Probably the most common misconception is that RSV is always dangerous; while RSV can be dangerous it typically is not. RSV is one of many known viruses which causes the common cold (there are over 200). The majority of people who acquire RSV will go on to have typical cold symptoms including cough, runny nose, and possibly fever. Most people will recover within a few weeks without any long term complications.
However, the very first time a human being catches RSV, there is a higher probability of lung involvement leading to either bronchiolitis (inflammation of the small airways) or pneumonia (inflammation of the lungs involving the air sacs); as such the younger you are the more likely you will have lung involvement with an RSV infection. Additionally, there is greater risk of severe disease in children who were born premature (especially less than 35 weeks gestation).
So if your child is younger than 6 months of age and in particular if they were under 35 weeks gestational age when born, there is greater risk of serious illness from an RSV infection.
The older your child becomes three things will favor them against serious complications:
1. There immune systems will mature.
2. They will become physically larger (as will their airways).
3. They will encounter the RSV germ repeatedly giving them greater antibody protection with each subsequent illness.
It should be noted that the elderly are also affected more significantly by RSV than a healthy young adult, however as a pediatrician I do not have any expertise in this population.
The second common misconception is that RSV can be avoided - it cannot. Almost every child will become infected with RSV at least once by their second birthday and reinfection is common.
RSV, like other cold viruses, is spread through respiratory droplets (i.e. sneezes and coughs) but more commonly it is spread via direct contact with other infected children and the surfaces they touch. It really is a matter of WHEN and not IF your child will catch RSV. As stated above, children's bodies handle RSV better as they get older.

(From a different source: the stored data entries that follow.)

-- ==== Sys2Proof/Tests/Slice0.lean ====
section
/-!
SUPPORT. Tests of the model, each against the spec's own words or vectors (the comment names them), and a
witness for every statement that has hypotheses.
-/
namespace Sys2Proof.Tests
open Sys2Proof Sys2Proof.Machine

set_option Elab.async false

/-! ## Helpers -/

/-- Status, error class and bytes of OUT after a step. -/
def reply (o : Host.Outcome State Fault Refusal) : Option (Nat × Nat × List Byte) :=
  match o with
  | .next t => some (t.rsp.status.toNat, t.rsp.errc.toNat, t.outBuf.map fun c => c.2)
  | _ => none

/-- A projection of the next state. -/
def look {α : Type} (f : State → α) (o : Host.Outcome State Fault Refusal) : Option α :=
  match o with
  | .next t => some (f t)
  | _ => none

/-- The next state, or reset. -/
def after (o : Host.Outcome State Fault Refusal) : State :=
  match o with
  | .next t => t
  | _ => State.reset

/-- After RESET SMALL 15, with IP-only (and more) enabled, the bytes of IN, and one rand16 answer. -/
def ready (enabled : BitVec 7) (input : List Byte) (rand : U16) : State :=
  let s := State.afterReset .small 15
  { s with cfg := { s.cfg with profilesEn := enabled }, inBuf := Memory.ofBytes input, randIn := [rand] }

/-- 95_test_vectors.md V-S5: the packet P4(10.0.0.1, 10.0.0.2, 1, 1, 64, AA x 4). -/
def packet : List Byte :=
  [0x45, 0x00, 0x00, 0x18, 0x00, 0x01, 0x00, 0x00, 0x40, 0x01, 0x66, 0xE2, 0x0A, 0x00, 0x00, 0x01]
    ++ [0x0A, 0x00, 0x00, 0x02, 0xAA, 0xAA, 0xAA, 0xAA]

/-- 95_test_vectors.md P2: the ROHC packet of `packet` with rand16 = 0x10. -/
def irPacket : List Byte :=
  [0xFD, 0x04, 0xA5, 0x40, 0x01, 0x0A, 0x00, 0x00, 0x01, 0x0A, 0x00, 0x00, 0x02, 0x00, 0x40, 0x00]
    ++ [0x01, 0x20, 0x00, 0x00, 0x10, 0xAA, 0xAA, 0xAA, 0xAA]

def base : State := ready 0x20 packet 0x10

/-- The ring with entries pushed in order. -/
def ringOf (entries : List (List Byte)) : Machine.Ring := entries.foldl Machine.Ring.push Machine.Ring.reset

/-- The scratch registers with a tail of one random IP-ID, for the wire rows. -/
def wired : State := { base with scr := { Scratch.zero with pkt := packet } }

/-! ## WellFormed refuses (30_encoding.md R110, R86, R88, R89, R99) -/

theorem test_wf_add_cid_zero : (Instr.addCid 0).wellFormed = false := by decide
theorem test_wf_feedback_short_zero : (Instr.feedbackShort 0).wellFormed = false := by decide
theorem test_wf_feedback_long_seven : (Instr.feedbackLong 7).wellFormed = false := by decide
theorem test_wf_ext3_mode : (Instr.ext3 0 2 0 1 0).wellFormed = false := by decide
theorem test_wf_sdvl2_short : (Instr.sdvl2 127).wellFormed = false := by decide
theorem test_wf_sdvl3_short : (Instr.sdvl3 16383).wellFormed = false := by decide
theorem test_wf_sdvl4_short : (Instr.sdvl4 2097151).wellFormed = false := by decide
theorem test_wf_admits : (Instr.feedbackLong 8).wellFormed = true ∧ (Instr.sdvl2 128).wellFormed = true
    ∧ (Instr.sdvl3 16384).wellFormed = true ∧ (Instr.sdvl4 2097152).wellFormed = true
    ∧ (Instr.ext3 0 1 0 1 0).wellFormed = true := by decide
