-- ==== Sys2Proof/Syntax.lean ====
section
/-! DEFINITION. The six classes of code, one constructor per row of spec/opcode_table.json (rule R53), and the part of
the decoder's state a class depends on. -/

namespace Sys2Proof

/-- A code, by its class (R53), with the operand the class's rule gives it (R90 to R95). -/
inductive Instr where
  /-- Clear Code, idx = K (R90). -/
  | clr
  /-- End-of-Information, idx = K+1 (R91). -/
  | eoi
  /-- A known code of the base palette range, n = idx < K (R92). -/
  | lit (n : Code)
  /-- A known code of the learned range, K+2 <= c = idx < SIZE (R93). -/
  | ref (c : Code)
  /-- The code equal to the dictionary size, idx = SIZE; no operand (R94). -/
  | imp
  /-- A code beyond the dictionary, c = idx > SIZE (R95). -/
  | byd (c : Code)
  deriving DecidableEq, Repr

/-- What the width and the class of a code depend on: K and SIZE "as they are when the code is extracted" (R49, R53). -/
structure CodeCtx where
  k : BitVec 9
  size : Nat
  deriving DecidableEq, Repr

end Sys2Proof
end

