-- ==== Sys2Proof/Certificates/Slice0/Obligations.lean ====
section
/-! DEFINITION. The statements for the provers, from the numbered rules of spec/. -/

open Sys2Proof Sys2Proof.Machine Sys2Proof.Safety

/-! ## The width of a code (R50, R51, R70, R71, R72, R74) -/

/-- R70: clog2(n) is the least c with 2^c >= n; an exact power of two gives its own exponent; the rule's examples. -/
def Obligations.ClogIsLeastExponent : Prop :=
  (∀ n c : Nat, 1 ≤ n → (clog2 n ≤ c ↔ n ≤ 2 ^ c)) ∧
    (∀ c : Nat, clog2 (2 ^ c) = c) ∧
    clog2 1 = 0 ∧ clog2 2 = 1 ∧ clog2 3 = 2 ∧ clog2 4 = 2 ∧ clog2 5 = 3 ∧ clog2 512 = 9 ∧ clog2 513 = 10 ∧
    clog2 258 = 9

/-- R71: W(n) is clog2(n) but for 13, which is replaced by 12, for exactly the sizes 4097 to 8192; 13 is never a width. -/
def Obligations.WidthClampsThirteen : Prop :=
  ∀ n : Nat, 1 ≤ n →
    (clog2 n = 13 → codeWidth n = 12) ∧ (clog2 n ≠ 13 → codeWidth n = clog2 n) ∧ codeWidth n ≠ 13 ∧
      (clog2 n = 13 ↔ 4097 ≤ n ∧ n ≤ 8192)

/-- R50: clog2, the width and the largest code value of every dictionary size from 4 to 65536. -/
def Obligations.WidthOfEverySize : Prop :=
  (∀ lo hi c w largest, (lo, hi, c, w, largest) ∈ widthRows → ∀ n : Nat, lo ≤ n → n ≤ hi →
      clog2 n = c ∧ codeWidth n = w ∧ largest = 2 ^ w - 1) ∧
    ∀ n : Nat, 4 ≤ n → n ≤ 65536 → ∃ lo hi c w largest, (lo, hi, c, w, largest) ∈ widthRows ∧ lo ≤ n ∧ n ≤ hi

/-- R51: for each legal K the first width is the table's W(K+2), the values K, K+1 and those below K are CLR, EOI and LIT
and fit it, and the width becomes one more exactly when SIZE reaches the table's value. -/
def Obligations.FirstWidthOfEveryK : Prop :=
  (∀ k : BitVec 9, legalK k = true ↔ ∃ w n, (k, w, n) ∈ firstWidthRows) ∧
    ∀ k w n, (k, w, n) ∈ firstWidthRows →
      codeWidth (k.toNat + 2) = w ∧ k.toNat + 1 < 2 ^ w ∧
        (∀ m : Nat, k.toNat + 2 ≤ m → m < n → codeWidth m = w) ∧ codeWidth n = w + 1 ∧
        ∀ idx : Code, (idx.toNat = k.toNat → classify { k := k, size := k.toNat + 2 } idx = .clr) ∧
          (idx.toNat = k.toNat + 1 → classify { k := k, size := k.toNat + 2 } idx = .eoi) ∧
          (idx.toNat < k.toNat → classify { k := k, size := k.toNat + 2 } idx = .lit idx)

/-- R72: between sizes 4 and 65536 the width is 2 to 16, so a code lies inside the 3-byte window, touches 1 to 3 bytes
and consumes 0 to 2; at size 65537 and offset 7 it would consume 3. -/
def Obligations.CodeLiesInWindow : Prop :=
  (∀ (n : Nat) (off : BitVec 3), 4 ≤ n → n ≤ 65536 →
      2 ≤ codeWidth n ∧ codeWidth n ≤ 16 ∧ off.toNat + codeWidth n ≤ 23 ∧
        1 ≤ codeNeed off (codeWidth n) ∧ codeNeed off (codeWidth n) ≤ 3 ∧ codeAdv off (codeWidth n) ≤ 2) ∧
    codeWidth 65537 = 17 ∧ codeAdv 7#3 (codeWidth 65537) = 3

/-- R74: bytes touched, bytes consumed and the new offset, by the sum OFF + w. -/
def Obligations.BytesTouchedAndConsumed : Prop :=
  ∀ (off : BitVec 3) (w : Nat), 2 ≤ w → w ≤ 16 →
    (off.toNat + w ≤ 7 → codeNeed off w = 1 ∧ codeAdv off w = 0 ∧ (codeNextOff off w).toNat = off.toNat + w) ∧
      (off.toNat + w = 8 → codeNeed off w = 1 ∧ codeAdv off w = 1 ∧ (codeNextOff off w).toNat = 0) ∧
      (9 ≤ off.toNat + w → off.toNat + w ≤ 15 →
        codeNeed off w = 2 ∧ codeAdv off w = 1 ∧ (codeNextOff off w).toNat = off.toNat + w - 8) ∧
      (off.toNat + w = 16 → codeNeed off w = 2 ∧ codeAdv off w = 2 ∧ (codeNextOff off w).toNat = 0) ∧
      (17 ≤ off.toNat + w →
        codeNeed off w = 3 ∧ codeAdv off w = 2 ∧ (codeNextOff off w).toNat = off.toNat + w - 16) ∧
      2 ≤ off.toNat + w ∧ off.toNat + w ≤ 23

Thus if your child is a preemie and/or they are under 6 months of age, it makes sense to take some precautions to delay the initial onset of the inevitable first acquisition of RSV. Typical hygienic habits are what serve you best: washing hands, portable hand cleanser, and covering sneezes appropriately (elbow method is best).
The last misconception is not as common and is not really a true misconception. As a pediatrician, I am often asked whether RSV lung infection will increase the risk of asthma in the future. The short answer is - it's complicated.
A good way to think about this is the chicken or egg analogy.
Do kids that are more prone to asthma genetically have a greater propensity of having lung involvement with their very first RSV infection?
Maybe.
Or does an early infection with RSV increase the chances of having asthma later in life?
Maybe.
One of those statements is likely true and possibly both. The research has not definitively answered either question adequately and we will likely never know for sure. What we do know is that RSV infection in the lungs (everyone eventually gets it but not everyone gets involvement of the lungs) has some correlation with recurrent wheezing. But we also know that long-term there are no permanent changes found in the lungs of these same children - at least not as a result of RSV.
The bottom line is that your child will catch RSV at some point in their life and it will likely manifest itself as nothing worse than the common cold. However if your child is under 6 months of age and particularly if they were born premature, healthy hygiene may prevent lung involvement and thus reduce the risk of serious illness. Finally, should your child have lung involvement with their RSV illness, they have a greater risk for recurrent wheezing, however the RSV germ should not cause long-term changes in their lungs.